Additionally, “it allows us to add some new value to the coke-making process, help the steelmaking industry and do some very intriguing and interesting research on new processes that can add value,” says Kramer.
An added bonus
With this research, Kramer hopes to not only use Indiana coal for coke production but also gain additional value from the more cost-effective process. “We’ve come up with a way of selectively harvesting different value products based on the operation of a conventional [non-recovery] plant,” he says.
Coal is carbonized into coke by baking it in a properly heated oven, burning off its impurities. In a non-recovery plant, the slag and other byproducts are combusted within the oven, supplying the heat needed for the coke-making process. Researchers particularly are interested in using these byproducts in meaningful ways and harvesting gas from the process.
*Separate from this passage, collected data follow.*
-- ==== Sys2Proof/Tests/Slice0.lean ====
section
/-! SUPPORT. Tests: small states, the checks of WellFormed and of a frame, the worked examples of the spec,
one or two steps of each command, and for each statement with hypotheses a state and operands that meet
them. -/

namespace Sys2Proof.Tests

open Sys2Proof Sys2Proof.Machine

set_option Elab.async false

/-! ### States to test on -/

/-- The geometry of the examples: 110.0 m long, 12.0 m wide, 3.00 m over the sill, 1,400 square metres. -/
def geometry (low full high crest : Nat) : ChamberConfig :=
  { usable := 1100, width := 120, sill := 300, area := 1400, low := low, full := full, high := high
    crest := crest }

def chamberAt (g : ChamberConfig) (v : Nat) : ChamberRec :=
  { config := some g, trust := .both, upper := some v, lower := some v, agreed := some v
    condition := .normal, dispute := 0, high := false, crest := false, target := none, targetCount := 0
    surge := none, lastKnown := some v }

/-- A tariff edition: 10.00 up to 40.0 m and 30.00 up to 135.0 m, 1.20 for 1,000 cubic metres. -/
def edition (n : Nat) : Edition :=
  { number := n, bands := [⟨400, 1000⟩, ⟨1350, 3000⟩], rates := [10, 20, 30, 40, 50, 60, 70, 80]
    waterRate := 120, nightStart := 1200, nightEnd := 300, nightPercent := 25, priorityPercent := 50
    minDues := 500, maxDues := 900000 }

/-- A flight at work: RUNNING in KEEPER, every station ONLINE, everything shut, levels read. -/
def live : State :=
  let s := State.reset
  { s with
    halt := { s.halt with state := .running, causes := [] }
    console := { s.console with notices := [] }
    line := { s.line with stations := Quad.const { state := .online, failed := 0, queue := [] }, pulse := false }
    level := { s.level with
      chambers := ⟨chamberAt (geometry 14200 17800 18000 18300) 14200,
        chamberAt (geometry 10600 14200 14400 14600) 10600, chamberAt (geometry 7000 10600 10800 11000) 7000⟩
      headReading := some 17800, tailReading := some 7000, headLevel := some 17800, tailLevel := some 7000
      riverHold := false }
    mach := { s.mach with
      items := Ten.const { position := some .shut, command := .none, movement := none }
      inputs := Quad.const ⟨some false, some false, some false, some false⟩ }
    traffic := { s.traffic with mode := .keeper }
    toll := { s.toll with current := some (edition 1) } }

/-- The state a command leaves. -/
def after (c : Instr) (s : State) : State :=
  match exec c s with
  | .next t => t
  | _ => s

/-- The verdict and the data of the reply that stands. -/
def answer (s : State) : Option (Option RefuseCode × List Field) :=
  s.console.reply.map fun r => (r.verdict, r.data)

/-- The state in which the part can take the next request. -/
def idle (s : State) : State := { s with console := { s.console with reply := none, order := [] } }

def vessel (c : Octet) (direction length priority : Nat) : VesselArgs :=
  { reference := [c], direction := direction, length := length, beam := 60, draught := 120
    deadweight := 300, cargo := 2, priority := priority, reserved := 0 }

/-- A queued passage, its reference told apart by its number. -/
def boat (n : Nat) (p : Priority) (stamp length skips : Nat) : Passage :=
  { number := n, reference := [BitVec.ofNat 8 n], direction := .up, length := length, beam := 60
    draught := 120, deadweight := 300, cargo := 2, priority := p, arrivalDay := 1, arrivalTime := 0
    stamp := stamp, skips := skips, state := .queued, location := .queue, batch := none }

def aboard (b pos : Nat) (p : Passage) : Passage :=
  { p with state := .admitted, location := .approach, batch := some (b, pos) }

/-- The queue 7.9 begins with. -/
def queued : State :=
  { live with traffic := { live.traffic with
      up := [boat 41 .priority 210 550 0, boat 38 .ordinary 205 385 1, boat 40 .ordinary 209 120 0]
      nextPassage := 42, nextStamp := 211 } }

def stepIn (ph : Phase) (claims : List Chamber) : StepRec :=
  { phase := ph, claims := claims, rounds := 0, roomMade := [], waterLimit := none, moveWait := none
    overdueSent := false, readySent := false }

/-- Upbound batch 9 of passages 41 and 42 at a run position. -/
def batchAt (n : Nat) (p : StepNo) (r : StepRec) (reasons : List Reason) : Batch :=
  { number := n, direction := .up
    members := [aboard n 1 (boat 41 .priority 210 550 0), aboard n 2 (boat 42 .service 211 120 0)]
    admitDay := 1, admitTime := 0, night := false, edition := 1, reasons := reasons, position := p
    moved := false, preparation := [], meter := ⟨0, none, false, false⟩, entered := false, cleared := false
    step := some r }

def withBatches (bs : List Batch) (s : State) : State :=
  { s with traffic := { s.traffic with
      batches := bs, nextPassage := 43, nextStamp := 212, nextBatch := 10, lastDirection := some .up
      consecutive := 1 } }

/-- Batch 9 stands at U2 with G3 OPEN and PROCEED reported at its entry face. -/
def entering : State :=
  let r : StepRec := { stepIn .opened [.c3] with moveWait := some 9000, readySent := true }
  let s := withBatches [batchAt 9 .two r []] queued
  let s := s.setItem (.gate .k3) { position := some .opened, command := .opens, movement := none }
  let s := s.setFace ⟨.k3, .lower⟩
    { commanded := .proceed, reported := some .proceed, stopSince := none, lamp := some true
      request := some (9, .main .up .two), stopWait := none }
  { s with traffic := { s.traffic with up := [boat 38 .ordinary 205 385 1, boat 40 .ordinary 209 120 0] } }

/-- Batch 9 stands suspended by request at U1, its claims released. -/
def resting : State :=
  withBatches [batchAt 9 .one (stepIn .claiming []) [.byRequest]]
    { queued with traffic := { queued.traffic with
        up := [boat 40 .ordinary 209 120 0, boat 43 .ordinary 212 385 0] } }

/-- A movement of S2 to OPEN in a phase, its limits given. -/
def moving (ph : MovePhase) (start travel : Option Nat) (serial : Nat) : Movement :=
  { target := .opened, phase := ph, queued := false, unanswered := false, placed := ph != .awaitTaken
    travel := if ph = .travel then .since 0 else .notBegun, startLimit := start, travelLimit := travel
    resumptions := 0, owner := .batch 17 (.main .up .three), serial := serial }

/-- The flight at work with every face reported STOP and its lamp PROVED, in the open slot of a round. -/
def shown : State :=
  let f : FaceRec := { commanded := .stop, reported := some .stop, stopSince := some 0, lamp := some true
                       request := none, stopWait := none }
  { live with
    signal := { live.signal with faces := ⟨Quad.const f, Quad.const f⟩ }
    line := { live.line with slot := some .k3 } }
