-- ==== Sys2Proof/Syntax.lean ====
section
/-! DEFINITION. The commands of the block: one constructor of `Instr` for each row of spec/opcode_table.json, and the payloads the commands carry (what a bus, a message, a pin or a drive brings in). -/

namespace Sys2Proof

/-- The writer of a dictionary entry, after its proof or its approvals were accepted (Table 14.4). -/
inductive Role where
  | observer | operator | maintenance | officer | keeper
  deriving DecidableEq, Repr

/-- What a non-posted read of the host link was issued for (R76). -/
inductive ReadKind where
  | descriptor | input | label
  deriving DecidableEq, Repr

/-- What an uncorrectable FIFO entry carried (Table 3.15). -/
inductive FifoContent where
  | job (id : Nat)
  | chainMessage
  | keeperTraffic
  | hostWrite
  deriving DecidableEq, Repr

/-- Which slice entry a share write names (R113). -/
inductive ShareKind where
  | publicKey | symmetric | weight
  deriving DecidableEq, Repr

/-- The main rails of Table 20.3, in the order of R448. -/
inductive Rail where
  | v3v3 | io | serdes1v2 | sram | core | serdes0v9 | lane
  deriving DecidableEq, Repr

/-- The receiver's check of one chain message (R321): each failure discards it. -/
inductive MsgCheck where
  | good | badCrc | badType | reservedSet | badSeal
  deriving DecidableEq, Repr

/-- The header fields of a received chain message (Table 13.3) with the outcome of its checks. -/
structure MsgHdr where
  src : Nat
  dst : Nat
  id : Nat
  frag : Nat
  last : Nat
  insTick : Nat
  check : MsgCheck
  deriving DecidableEq, Repr

/-- A dictionary request (Table 13.6) with its message header; `weir` marks one that Keeper firmware makes through weirs 16 to 23 (R354). -/
structure DictReq where
  hdr : MsgHdr
  reqId : Nat
  role : Nat
  index : Nat
  sub : Nat
  proof : List (BitVec 8)
  value : List (BitVec 8)
  weir : Bool
  deriving DecidableEq, Repr

/-- A tick marker with its frame header, as it arrives on a port (Tables 13.1, 13.2; R326). -/
structure Marker where
  ring : Nat
  source : Nat
  wrapped : Bool
  strapped : Bool
  headerOk : Bool
  tickNo : Nat
  period : Nat
  switchArmed : Bool
  periodNext : Nat
  switchTick : Nat
  roundTrip : Nat
  arrivalPs : Int
  deriving DecidableEq, Repr

/-- A change that a replication record carries (Table 13.8, bytes 8 and 24 on). -/
inductive Change where
  | objectWrite (slot : Nat) (sealed : List (BitVec 8))
  | objectFree (slot : Nat) (slots : Nat)
  | pin (handle : Nat)
  | unpin (handle : Nat)
  | counter (slice counter increment : Nat)
  | heart (heart : Nat) (entry : List (BitVec 8))
  | kValue (k : Nat)
  | repair (slot : Nat) (sealed : List (BitVec 8))
  | imageTag (slice : Nat) (tag : List (BitVec 8))
  | members (list : List Nat)
  deriving DecidableEq, Repr

/-- A replication record (Table 13.8). -/
structure ReplRecord where
  seq : Nat
  k : Nat
  tick : Nat
  change : Change
  deriving DecidableEq, Repr

/-- ATTEST_OFFER (Table 13.9, step 2). -/
structure Offer where
  nonce : List (BitVec 8)
  ecKey : List (BitVec 8)
  kemKey : List (BitVec 8)
  lotEc : List (BitVec 8)
  lotDsa : List (BitVec 8)
  recovery : List (BitVec 8)
  sigEc : List (BitVec 8)
  sigDsa : List (BitVec 8)
  deriving DecidableEq, Repr

/-- ATTEST_ANSWER (Table 13.9, step 3). -/
structure Answer where
  nonce : List (BitVec 8)
  ecKey : List (BitVec 8)
  kemCt : List (BitVec 8)
  lotEc : List (BitVec 8)
  lotDsa : List (BitVec 8)
  sigEc : List (BitVec 8)
  sigDsa : List (BitVec 8)
  deriving DecidableEq, Repr

/-- DOMAIN_KEY (Table 13.9, step 6). -/
structure DomainGrant where
  id : List (BitVec 8)
  key : List (BitVec 8)
  members : List Nat
  k : Nat
  deriving DecidableEq, Repr

/-- What Identify and the first reads tell of a drive (R246, R247, R250). -/
structure DriveIdent where
  /-- generation 1 to 4 and width 1, 2 or 4 of the trained link -/
  gen : Nat
  width : Nat
  /-- namespace 1 passes the check of Table 10.1, and has this many blocks of 4,096 bytes -/
  formatOk : Bool
  blocks : Nat
  /-- blocks 0 and 1, the copies of the vault header, and blocks 16 and 17, the frames of the level-5 node -/
  header0 : List (BitVec 8)
  header1 : List (BitVec 8)
  node0 : List (BitVec 8)
  node1 : List (BitVec 8)
  deriving DecidableEq, Repr

/-- What the monitors read at one sample (Table 15.1): voltages in mV, temperature in hundredths of a degree, frequencies in parts per million of deviation. -/
structure Reading where
  meshDiffers : Nat
  enclosure : Nat
  vbat : Nat
  onHold : Bool
  temp : Int
  core : Nat
  sram : Nat
  io : Nat
  ppm25 : Int
  ppm100 : Int
  ppm32k : Int
  glitch : Nat
  light : Nat
  deriving DecidableEq, Repr

/-- One image slot of the flash, as the boot ROM finds it (R435). -/
structure ImageInfo where
  keysHash : List (BitVec 8)
  signaturesOk : Bool
  measurement : List (BitVec 8)
  release : List (BitVec 8)
  deriving DecidableEq, Repr

/-- What a start reads from outside the unit's own state: the ROM check and the two image slots (Table 19.6). -/
structure Boot where
  romOk : Bool
  slotA : ImageInfo
  slotB : ImageInfo
  deriving DecidableEq, Repr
“We have a total of five different value streams depending on the particular temperature at which we’re extracting that pyrolysis gas from the oven,” says Kramer. Some of the gas may be used for a gas turbine in conventional electric generation, while a separation process creates fertilizer and bulk hydrogen. “We’re also extracting some gas to be used in the Fischer Tropsch process to produce liquid transportation fuel,” he says. “Then, of course, we’re also looking at processes that may allow us to use that gas inside the steel plant.
“So we’re extracting a pyrolysis gas under these conditions with certain coal blends that allow us to add value to the entire coke-making process,” he continues. “In a typical coal gasification plant that’s being used to produce, for example liquid transportation fuels, roughly 70 percent of the cost of the plant is the cost of the gasifier. But in reality, a coke oven is actually a coal gasifier that operates in a bit of a different situation.”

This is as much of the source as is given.